══ EXTRACTED RECORDS
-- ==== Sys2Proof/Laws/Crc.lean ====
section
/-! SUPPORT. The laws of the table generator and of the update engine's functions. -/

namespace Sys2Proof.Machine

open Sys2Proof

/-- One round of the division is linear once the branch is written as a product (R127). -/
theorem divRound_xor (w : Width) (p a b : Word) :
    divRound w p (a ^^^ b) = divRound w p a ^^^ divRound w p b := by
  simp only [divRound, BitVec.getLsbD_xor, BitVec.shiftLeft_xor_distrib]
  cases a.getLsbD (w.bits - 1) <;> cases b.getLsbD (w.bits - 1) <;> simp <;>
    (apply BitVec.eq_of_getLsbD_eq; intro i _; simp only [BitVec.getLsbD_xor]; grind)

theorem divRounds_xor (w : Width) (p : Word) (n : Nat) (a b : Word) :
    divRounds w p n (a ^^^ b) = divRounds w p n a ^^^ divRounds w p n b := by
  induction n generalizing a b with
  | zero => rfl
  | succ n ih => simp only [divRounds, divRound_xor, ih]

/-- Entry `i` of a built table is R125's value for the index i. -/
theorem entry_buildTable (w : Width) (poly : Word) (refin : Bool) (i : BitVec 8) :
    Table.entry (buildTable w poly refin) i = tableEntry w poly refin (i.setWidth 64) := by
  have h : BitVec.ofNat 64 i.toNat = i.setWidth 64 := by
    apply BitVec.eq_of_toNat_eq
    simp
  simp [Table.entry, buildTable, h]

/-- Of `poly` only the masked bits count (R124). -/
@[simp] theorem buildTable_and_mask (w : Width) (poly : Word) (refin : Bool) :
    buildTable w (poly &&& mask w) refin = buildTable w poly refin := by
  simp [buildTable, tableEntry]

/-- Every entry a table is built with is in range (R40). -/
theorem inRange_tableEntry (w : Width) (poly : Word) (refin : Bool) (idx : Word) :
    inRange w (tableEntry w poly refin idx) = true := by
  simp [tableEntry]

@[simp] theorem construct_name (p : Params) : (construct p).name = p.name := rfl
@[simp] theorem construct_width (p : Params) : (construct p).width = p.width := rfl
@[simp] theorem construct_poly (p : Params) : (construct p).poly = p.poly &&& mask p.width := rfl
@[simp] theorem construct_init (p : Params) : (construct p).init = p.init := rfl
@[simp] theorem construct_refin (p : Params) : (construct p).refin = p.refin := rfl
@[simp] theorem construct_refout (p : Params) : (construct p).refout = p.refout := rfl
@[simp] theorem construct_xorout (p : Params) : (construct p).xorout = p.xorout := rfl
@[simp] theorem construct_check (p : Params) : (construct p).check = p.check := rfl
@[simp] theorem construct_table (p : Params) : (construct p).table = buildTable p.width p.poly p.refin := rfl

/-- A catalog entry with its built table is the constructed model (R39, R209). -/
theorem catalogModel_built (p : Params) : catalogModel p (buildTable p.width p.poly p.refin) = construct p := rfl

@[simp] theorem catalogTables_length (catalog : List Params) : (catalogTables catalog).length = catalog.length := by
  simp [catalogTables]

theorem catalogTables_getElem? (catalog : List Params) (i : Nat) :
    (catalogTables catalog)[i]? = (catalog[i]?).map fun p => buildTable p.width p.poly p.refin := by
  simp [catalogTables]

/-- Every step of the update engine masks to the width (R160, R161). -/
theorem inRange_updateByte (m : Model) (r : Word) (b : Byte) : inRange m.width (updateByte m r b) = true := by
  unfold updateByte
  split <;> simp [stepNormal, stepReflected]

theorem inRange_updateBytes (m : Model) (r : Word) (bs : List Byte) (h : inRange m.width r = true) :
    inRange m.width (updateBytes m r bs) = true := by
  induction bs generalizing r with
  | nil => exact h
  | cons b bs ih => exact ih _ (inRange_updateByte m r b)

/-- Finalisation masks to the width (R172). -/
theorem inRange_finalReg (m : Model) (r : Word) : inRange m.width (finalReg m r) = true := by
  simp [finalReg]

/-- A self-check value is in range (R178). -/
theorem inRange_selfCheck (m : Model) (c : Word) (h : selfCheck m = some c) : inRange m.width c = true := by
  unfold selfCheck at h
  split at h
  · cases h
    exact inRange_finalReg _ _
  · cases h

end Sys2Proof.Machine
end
════
══ EXTRACTED RECORDS
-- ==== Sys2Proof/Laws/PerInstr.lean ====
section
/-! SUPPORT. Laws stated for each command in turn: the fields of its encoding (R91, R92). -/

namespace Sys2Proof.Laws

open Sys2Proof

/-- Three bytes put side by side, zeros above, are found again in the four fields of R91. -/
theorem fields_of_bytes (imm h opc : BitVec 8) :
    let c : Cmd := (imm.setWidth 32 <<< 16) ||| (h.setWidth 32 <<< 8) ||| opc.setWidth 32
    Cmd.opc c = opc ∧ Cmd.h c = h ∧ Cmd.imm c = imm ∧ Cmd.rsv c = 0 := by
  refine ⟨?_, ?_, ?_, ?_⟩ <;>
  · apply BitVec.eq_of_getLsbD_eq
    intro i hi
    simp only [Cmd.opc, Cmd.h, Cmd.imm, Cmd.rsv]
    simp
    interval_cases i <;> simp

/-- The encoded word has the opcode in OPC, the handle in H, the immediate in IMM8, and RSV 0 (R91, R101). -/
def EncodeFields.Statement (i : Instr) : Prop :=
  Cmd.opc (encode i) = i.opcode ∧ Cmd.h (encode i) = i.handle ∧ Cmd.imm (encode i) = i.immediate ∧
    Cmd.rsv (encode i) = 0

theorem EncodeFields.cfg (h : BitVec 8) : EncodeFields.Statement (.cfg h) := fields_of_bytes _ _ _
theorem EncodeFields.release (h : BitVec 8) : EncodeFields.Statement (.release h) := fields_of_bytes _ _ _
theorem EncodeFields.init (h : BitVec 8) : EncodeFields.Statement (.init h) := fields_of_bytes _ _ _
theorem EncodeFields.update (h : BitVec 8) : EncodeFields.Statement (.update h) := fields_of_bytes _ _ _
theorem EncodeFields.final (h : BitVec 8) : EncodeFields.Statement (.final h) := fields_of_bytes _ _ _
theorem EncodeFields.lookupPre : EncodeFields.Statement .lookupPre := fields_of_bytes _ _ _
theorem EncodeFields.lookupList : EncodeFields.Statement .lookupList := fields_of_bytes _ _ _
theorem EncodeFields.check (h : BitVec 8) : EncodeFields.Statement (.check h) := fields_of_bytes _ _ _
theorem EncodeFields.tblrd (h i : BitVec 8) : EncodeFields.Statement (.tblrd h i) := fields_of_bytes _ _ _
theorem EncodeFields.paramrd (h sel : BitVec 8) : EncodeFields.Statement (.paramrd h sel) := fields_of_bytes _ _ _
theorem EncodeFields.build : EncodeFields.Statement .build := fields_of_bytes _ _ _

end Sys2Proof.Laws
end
════
══ EXTRACTED RECORDS
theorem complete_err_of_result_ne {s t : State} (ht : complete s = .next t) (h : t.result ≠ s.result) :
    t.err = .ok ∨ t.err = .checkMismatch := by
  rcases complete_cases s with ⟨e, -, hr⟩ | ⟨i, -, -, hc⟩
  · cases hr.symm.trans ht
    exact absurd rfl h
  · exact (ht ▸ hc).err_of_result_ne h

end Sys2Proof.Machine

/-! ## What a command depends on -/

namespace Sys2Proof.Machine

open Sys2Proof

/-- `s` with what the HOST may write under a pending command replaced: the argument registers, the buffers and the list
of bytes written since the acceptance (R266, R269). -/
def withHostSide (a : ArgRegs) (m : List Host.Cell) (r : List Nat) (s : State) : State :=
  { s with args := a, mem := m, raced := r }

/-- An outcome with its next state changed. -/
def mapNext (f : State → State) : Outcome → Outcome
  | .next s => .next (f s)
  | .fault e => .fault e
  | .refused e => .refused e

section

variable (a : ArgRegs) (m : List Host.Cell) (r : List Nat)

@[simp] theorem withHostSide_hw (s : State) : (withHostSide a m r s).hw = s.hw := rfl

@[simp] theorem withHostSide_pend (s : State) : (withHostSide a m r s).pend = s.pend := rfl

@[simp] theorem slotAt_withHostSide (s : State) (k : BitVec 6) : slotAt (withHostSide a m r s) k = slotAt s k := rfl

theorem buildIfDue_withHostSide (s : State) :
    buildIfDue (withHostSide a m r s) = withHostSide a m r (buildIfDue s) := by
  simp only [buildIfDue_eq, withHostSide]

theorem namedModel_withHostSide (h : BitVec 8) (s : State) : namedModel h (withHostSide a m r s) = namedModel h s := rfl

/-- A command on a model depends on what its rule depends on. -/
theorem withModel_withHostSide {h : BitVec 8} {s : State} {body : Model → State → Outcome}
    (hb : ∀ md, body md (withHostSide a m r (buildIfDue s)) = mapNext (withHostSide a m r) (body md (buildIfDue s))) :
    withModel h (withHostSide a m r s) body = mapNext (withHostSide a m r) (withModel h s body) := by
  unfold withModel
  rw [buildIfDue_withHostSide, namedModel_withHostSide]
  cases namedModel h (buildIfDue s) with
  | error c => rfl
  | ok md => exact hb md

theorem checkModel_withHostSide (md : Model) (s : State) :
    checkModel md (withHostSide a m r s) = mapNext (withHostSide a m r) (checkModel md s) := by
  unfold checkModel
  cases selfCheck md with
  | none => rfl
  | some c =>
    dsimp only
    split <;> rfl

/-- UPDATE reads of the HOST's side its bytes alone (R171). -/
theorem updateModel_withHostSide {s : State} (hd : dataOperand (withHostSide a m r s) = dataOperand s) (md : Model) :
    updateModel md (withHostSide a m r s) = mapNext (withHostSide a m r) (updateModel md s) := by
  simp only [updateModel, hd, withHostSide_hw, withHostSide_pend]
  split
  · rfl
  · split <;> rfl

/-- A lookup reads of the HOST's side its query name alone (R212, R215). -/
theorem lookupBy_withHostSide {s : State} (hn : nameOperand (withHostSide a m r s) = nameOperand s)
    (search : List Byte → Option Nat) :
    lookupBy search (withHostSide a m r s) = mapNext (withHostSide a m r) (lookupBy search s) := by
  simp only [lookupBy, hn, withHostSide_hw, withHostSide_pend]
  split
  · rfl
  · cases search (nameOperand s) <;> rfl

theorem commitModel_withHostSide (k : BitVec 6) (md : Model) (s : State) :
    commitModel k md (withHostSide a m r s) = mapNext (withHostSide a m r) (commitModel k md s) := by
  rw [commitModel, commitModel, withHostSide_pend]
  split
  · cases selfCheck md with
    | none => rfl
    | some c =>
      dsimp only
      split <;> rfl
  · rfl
════
▶ ABOUT THIS EXERCISE
Within the listing above, locate the line containing "apply BitVec.eq_of_toNat_eq" and the line containing "p.name := rfl". Reproduce those two lines and all lines between them exactly, with nothing added.

▶ RESPONSE
    apply BitVec.eq_of_toNat_eq
    simp
  simp [Table.entry, buildTable, h]

/-- Of `poly` only the masked bits count (R124). -/
@[simp] theorem buildTable_and_mask (w : Width) (poly : Word) (refin : Bool) :
    buildTable w (poly &&& mask w) refin = buildTable w poly refin := by
  simp [buildTable, tableEntry]

/-- Every entry a table is built with is in range (R40). -/
theorem inRange_tableEntry (w : Width) (poly : Word) (refin : Bool) (idx : Word) :
    inRange w (tableEntry w poly refin idx) = true := by
  simp [tableEntry]

@[simp] theorem construct_name (p : Params) : (construct p).name = p.name := rfl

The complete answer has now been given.